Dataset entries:
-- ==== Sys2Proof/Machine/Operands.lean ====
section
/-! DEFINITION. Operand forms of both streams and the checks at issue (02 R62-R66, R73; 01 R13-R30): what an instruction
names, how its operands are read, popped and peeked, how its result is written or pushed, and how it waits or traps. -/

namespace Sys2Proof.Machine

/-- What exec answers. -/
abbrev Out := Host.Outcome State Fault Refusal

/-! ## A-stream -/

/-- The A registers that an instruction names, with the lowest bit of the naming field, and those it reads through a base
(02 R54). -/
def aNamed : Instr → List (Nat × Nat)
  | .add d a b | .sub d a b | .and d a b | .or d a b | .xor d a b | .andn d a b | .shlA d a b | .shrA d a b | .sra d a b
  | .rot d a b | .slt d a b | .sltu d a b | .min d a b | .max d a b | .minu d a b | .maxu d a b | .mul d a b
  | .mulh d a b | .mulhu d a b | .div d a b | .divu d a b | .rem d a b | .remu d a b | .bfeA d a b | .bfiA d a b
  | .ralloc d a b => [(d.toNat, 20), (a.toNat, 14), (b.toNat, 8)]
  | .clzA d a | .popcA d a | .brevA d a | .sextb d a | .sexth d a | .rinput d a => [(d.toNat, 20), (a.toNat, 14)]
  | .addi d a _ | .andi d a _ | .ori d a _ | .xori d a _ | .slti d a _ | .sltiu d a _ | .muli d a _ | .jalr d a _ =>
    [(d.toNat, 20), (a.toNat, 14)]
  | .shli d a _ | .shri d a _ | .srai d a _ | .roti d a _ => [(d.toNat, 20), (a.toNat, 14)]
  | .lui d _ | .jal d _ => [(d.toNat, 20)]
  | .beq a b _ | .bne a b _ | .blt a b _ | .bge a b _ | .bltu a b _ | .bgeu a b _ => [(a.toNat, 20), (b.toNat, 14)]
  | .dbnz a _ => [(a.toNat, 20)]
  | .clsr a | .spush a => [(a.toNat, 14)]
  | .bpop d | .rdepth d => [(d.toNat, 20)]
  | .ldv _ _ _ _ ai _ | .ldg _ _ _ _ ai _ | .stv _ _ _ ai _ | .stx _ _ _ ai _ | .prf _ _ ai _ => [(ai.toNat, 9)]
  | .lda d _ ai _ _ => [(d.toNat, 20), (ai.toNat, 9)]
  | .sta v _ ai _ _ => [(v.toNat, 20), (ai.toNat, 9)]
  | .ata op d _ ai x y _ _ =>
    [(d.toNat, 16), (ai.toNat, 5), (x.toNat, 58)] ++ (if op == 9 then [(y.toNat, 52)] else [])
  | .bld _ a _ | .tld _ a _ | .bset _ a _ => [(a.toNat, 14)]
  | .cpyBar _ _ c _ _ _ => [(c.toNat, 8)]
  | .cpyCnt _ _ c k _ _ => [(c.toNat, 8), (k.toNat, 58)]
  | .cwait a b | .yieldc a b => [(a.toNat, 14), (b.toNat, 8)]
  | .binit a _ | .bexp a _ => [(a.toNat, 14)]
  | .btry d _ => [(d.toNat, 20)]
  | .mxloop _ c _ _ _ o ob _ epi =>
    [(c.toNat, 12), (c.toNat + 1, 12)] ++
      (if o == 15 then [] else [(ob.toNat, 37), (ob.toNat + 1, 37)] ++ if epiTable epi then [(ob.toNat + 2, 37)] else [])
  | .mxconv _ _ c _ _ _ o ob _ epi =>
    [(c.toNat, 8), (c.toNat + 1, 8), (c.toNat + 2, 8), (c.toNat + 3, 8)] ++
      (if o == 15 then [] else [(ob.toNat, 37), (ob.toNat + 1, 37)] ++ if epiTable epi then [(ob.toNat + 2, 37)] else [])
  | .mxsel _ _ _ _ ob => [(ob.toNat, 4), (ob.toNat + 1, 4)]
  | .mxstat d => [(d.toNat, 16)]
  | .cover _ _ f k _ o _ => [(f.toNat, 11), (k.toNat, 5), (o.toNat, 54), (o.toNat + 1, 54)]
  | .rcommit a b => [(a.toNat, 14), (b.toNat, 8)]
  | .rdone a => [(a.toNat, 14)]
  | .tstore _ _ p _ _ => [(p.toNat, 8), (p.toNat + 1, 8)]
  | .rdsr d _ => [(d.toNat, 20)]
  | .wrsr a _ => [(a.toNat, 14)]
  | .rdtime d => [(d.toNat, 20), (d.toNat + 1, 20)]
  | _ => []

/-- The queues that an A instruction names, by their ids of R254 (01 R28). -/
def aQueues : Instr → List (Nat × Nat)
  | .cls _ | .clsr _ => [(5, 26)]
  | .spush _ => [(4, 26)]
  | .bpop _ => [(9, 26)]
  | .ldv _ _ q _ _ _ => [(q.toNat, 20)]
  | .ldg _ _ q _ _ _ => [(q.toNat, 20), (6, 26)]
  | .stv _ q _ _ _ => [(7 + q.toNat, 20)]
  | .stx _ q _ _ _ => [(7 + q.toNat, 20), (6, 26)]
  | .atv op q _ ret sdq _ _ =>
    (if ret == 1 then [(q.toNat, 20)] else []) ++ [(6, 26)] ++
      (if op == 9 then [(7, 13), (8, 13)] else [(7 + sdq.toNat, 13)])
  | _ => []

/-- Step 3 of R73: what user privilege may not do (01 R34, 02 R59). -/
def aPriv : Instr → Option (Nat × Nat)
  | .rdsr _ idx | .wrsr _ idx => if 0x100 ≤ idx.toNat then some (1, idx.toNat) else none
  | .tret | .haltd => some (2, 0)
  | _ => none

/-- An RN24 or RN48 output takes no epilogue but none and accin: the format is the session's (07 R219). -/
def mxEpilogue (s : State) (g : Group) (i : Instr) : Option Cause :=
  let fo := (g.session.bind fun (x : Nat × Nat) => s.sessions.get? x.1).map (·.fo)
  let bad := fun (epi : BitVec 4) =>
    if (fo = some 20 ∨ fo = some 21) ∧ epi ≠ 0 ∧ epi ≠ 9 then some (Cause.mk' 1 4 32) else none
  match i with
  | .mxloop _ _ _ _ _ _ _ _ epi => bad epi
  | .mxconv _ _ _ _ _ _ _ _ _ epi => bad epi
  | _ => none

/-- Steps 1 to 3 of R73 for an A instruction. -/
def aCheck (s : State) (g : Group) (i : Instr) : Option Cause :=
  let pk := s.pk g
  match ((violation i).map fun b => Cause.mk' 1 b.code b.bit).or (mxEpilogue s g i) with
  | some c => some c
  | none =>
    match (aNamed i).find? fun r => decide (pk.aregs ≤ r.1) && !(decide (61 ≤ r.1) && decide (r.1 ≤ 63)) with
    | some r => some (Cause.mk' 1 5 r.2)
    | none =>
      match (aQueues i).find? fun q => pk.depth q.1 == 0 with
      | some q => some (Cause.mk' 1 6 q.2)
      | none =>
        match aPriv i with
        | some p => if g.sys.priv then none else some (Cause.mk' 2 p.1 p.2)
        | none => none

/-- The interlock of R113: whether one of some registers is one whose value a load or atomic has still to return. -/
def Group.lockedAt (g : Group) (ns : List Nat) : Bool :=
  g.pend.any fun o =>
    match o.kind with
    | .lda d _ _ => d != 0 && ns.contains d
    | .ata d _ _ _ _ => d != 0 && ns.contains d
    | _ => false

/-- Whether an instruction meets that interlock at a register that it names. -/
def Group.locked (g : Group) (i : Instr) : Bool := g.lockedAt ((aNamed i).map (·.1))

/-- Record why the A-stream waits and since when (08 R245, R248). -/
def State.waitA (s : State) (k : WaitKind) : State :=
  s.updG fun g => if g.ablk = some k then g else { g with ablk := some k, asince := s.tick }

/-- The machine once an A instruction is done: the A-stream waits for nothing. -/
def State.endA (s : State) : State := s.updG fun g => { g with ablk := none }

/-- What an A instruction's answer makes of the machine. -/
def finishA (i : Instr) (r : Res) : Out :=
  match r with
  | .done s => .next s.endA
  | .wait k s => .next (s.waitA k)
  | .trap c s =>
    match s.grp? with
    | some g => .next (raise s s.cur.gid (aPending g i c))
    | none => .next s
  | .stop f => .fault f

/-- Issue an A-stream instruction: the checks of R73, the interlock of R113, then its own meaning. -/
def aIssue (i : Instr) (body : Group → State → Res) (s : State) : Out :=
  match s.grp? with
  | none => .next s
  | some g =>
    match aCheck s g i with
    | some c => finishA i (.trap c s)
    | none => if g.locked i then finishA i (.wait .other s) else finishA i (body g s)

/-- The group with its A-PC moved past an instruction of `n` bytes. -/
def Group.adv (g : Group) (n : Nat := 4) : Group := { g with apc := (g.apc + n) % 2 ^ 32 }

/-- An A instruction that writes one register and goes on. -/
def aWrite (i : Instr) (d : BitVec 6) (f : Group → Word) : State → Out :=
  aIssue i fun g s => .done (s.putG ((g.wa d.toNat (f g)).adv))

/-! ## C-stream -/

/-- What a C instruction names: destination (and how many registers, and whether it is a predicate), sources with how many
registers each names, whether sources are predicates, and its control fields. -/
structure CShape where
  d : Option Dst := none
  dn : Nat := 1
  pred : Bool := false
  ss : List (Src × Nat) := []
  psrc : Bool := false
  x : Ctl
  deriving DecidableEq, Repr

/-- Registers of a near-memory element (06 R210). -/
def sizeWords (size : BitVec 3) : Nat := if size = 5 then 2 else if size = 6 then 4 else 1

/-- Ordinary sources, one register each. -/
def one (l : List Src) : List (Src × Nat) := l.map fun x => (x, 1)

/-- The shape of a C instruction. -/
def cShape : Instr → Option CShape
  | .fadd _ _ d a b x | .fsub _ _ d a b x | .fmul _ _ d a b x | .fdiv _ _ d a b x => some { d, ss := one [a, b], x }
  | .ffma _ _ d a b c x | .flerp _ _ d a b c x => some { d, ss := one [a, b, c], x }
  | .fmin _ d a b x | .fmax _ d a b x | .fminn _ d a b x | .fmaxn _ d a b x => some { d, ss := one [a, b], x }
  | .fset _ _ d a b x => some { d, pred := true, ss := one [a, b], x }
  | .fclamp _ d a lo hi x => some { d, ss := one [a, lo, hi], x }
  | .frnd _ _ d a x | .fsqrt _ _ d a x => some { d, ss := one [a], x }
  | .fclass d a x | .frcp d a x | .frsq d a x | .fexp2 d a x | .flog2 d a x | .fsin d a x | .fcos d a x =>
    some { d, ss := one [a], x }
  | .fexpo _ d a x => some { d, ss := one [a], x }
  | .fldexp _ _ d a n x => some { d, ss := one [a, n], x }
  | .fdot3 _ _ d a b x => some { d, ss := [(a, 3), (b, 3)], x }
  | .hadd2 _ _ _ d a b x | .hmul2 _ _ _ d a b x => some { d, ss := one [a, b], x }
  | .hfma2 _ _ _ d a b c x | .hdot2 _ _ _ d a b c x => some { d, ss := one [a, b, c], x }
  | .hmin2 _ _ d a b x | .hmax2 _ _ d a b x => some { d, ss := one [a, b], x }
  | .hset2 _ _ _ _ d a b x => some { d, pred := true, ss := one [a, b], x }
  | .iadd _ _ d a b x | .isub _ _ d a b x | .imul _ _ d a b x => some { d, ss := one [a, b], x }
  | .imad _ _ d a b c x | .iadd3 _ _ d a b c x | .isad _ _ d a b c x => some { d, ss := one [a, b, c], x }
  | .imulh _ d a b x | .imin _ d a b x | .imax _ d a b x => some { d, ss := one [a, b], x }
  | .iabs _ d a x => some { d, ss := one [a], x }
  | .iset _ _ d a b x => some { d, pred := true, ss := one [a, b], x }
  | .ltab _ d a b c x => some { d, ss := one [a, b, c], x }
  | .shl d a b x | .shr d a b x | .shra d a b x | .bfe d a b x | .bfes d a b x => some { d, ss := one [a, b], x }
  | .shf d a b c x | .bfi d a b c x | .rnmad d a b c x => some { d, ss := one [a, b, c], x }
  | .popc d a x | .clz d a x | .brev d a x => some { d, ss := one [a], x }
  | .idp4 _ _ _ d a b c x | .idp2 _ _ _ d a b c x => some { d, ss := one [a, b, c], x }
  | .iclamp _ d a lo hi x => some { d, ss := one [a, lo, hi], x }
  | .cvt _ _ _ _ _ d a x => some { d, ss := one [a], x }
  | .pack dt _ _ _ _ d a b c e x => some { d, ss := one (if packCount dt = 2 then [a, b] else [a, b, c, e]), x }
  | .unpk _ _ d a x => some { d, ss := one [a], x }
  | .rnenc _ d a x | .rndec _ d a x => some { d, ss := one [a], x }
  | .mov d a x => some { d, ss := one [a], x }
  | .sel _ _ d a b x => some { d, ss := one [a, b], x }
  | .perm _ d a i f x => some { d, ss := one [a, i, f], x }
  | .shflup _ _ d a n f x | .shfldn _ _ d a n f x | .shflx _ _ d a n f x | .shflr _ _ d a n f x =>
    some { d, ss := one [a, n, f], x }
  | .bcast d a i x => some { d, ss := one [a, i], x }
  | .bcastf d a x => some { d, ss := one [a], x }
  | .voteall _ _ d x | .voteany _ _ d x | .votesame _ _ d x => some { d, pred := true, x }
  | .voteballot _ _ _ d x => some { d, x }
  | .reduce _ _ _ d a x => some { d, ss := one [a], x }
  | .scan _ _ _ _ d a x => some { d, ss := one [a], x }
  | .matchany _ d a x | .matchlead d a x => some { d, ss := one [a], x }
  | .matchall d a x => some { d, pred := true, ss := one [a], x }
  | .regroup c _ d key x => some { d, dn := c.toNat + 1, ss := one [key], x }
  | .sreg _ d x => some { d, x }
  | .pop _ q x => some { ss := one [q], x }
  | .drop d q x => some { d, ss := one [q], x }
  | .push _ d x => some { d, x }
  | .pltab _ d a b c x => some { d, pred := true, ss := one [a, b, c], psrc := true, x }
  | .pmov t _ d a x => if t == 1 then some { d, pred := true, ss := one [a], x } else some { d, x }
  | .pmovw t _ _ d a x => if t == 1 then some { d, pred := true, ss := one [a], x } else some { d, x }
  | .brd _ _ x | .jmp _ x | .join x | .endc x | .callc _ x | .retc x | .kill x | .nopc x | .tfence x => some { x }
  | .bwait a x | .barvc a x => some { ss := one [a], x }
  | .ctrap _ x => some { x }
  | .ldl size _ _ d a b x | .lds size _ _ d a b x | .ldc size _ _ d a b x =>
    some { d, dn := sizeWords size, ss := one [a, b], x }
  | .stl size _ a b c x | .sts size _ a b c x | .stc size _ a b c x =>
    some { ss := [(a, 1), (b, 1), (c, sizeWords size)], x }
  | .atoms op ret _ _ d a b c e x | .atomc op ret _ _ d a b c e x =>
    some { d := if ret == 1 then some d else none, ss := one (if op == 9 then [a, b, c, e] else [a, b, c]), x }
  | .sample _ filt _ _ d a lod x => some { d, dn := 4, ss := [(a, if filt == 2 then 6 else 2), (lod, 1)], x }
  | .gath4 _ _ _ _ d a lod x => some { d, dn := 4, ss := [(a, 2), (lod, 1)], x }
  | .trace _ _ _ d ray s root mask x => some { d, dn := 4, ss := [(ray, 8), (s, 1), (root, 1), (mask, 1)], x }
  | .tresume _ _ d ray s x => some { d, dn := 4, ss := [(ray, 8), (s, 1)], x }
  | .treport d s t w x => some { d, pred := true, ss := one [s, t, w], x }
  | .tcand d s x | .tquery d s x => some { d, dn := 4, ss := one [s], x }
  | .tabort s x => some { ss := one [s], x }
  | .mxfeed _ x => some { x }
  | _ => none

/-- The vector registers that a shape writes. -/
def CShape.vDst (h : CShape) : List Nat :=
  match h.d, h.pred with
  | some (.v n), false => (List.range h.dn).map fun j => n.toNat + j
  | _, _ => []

PROBLEM DETAILS:
Produce only the lines from the line containing "(if op == 9 then [(7, 13), (8, 13)]" through the line containing "def Group.locked (g", inclusive of both, exactly as they stand in the entries above.

TASK RESULT:
      (if op == 9 then [(7, 13), (8, 13)] else [(7 + sdq.toNat, 13)])
  | _ => []

/-- Step 3 of R73: what user privilege may not do (01 R34, 02 R59). -/
def aPriv : Instr → Option (Nat × Nat)
  | .rdsr _ idx | .wrsr _ idx => if 0x100 ≤ idx.toNat then some (1, idx.toNat) else none
  | .tret | .haltd => some (2, 0)
  | _ => none

/-- An RN24 or RN48 output takes no epilogue but none and accin: the format is the session's (07 R219). -/
def mxEpilogue (s : State) (g : Group) (i : Instr) : Option Cause :=
  let fo := (g.session.bind fun (x : Nat × Nat) => s.sessions.get? x.1).map (·.fo)
  let bad := fun (epi : BitVec 4) =>
    if (fo = some 20 ∨ fo = some 21) ∧ epi ≠ 0 ∧ epi ≠ 9 then some (Cause.mk' 1 4 32) else none
  match i with
  | .mxloop _ _ _ _ _ _ _ _ epi => bad epi
  | .mxconv _ _ _ _ _ _ _ _ _ epi => bad epi
  | _ => none

/-- Steps 1 to 3 of R73 for an A instruction. -/
def aCheck (s : State) (g : Group) (i : Instr) : Option Cause :=
  let pk := s.pk g
  match ((violation i).map fun b => Cause.mk' 1 b.code b.bit).or (mxEpilogue s g i) with
  | some c => some c
  | none =>
    match (aNamed i).find? fun r => decide (pk.aregs ≤ r.1) && !(decide (61 ≤ r.1) && decide (r.1 ≤ 63)) with
    | some r => some (Cause.mk' 1 5 r.2)
    | none =>
      match (aQueues i).find? fun q => pk.depth q.1 == 0 with
      | some q => some (Cause.mk' 1 6 q.2)
      | none =>
        match aPriv i with
        | some p => if g.sys.priv then none else some (Cause.mk' 2 p.1 p.2)
        | none => none

/-- The interlock of R113: whether one of some registers is one whose value a load or atomic has still to return. -/
def Group.lockedAt (g : Group) (ns : List Nat) : Bool :=
  g.pend.any fun o =>
    match o.kind with
    | .lda d _ _ => d != 0 && ns.contains d
    | .ata d _ _ _ _ => d != 0 && ns.contains d
    | _ => false

/-- Whether an instruction meets that interlock at a register that it names. -/
def Group.locked (g : Group) (i : Instr) : Bool := g.lockedAt ((aNamed i).map (·.1))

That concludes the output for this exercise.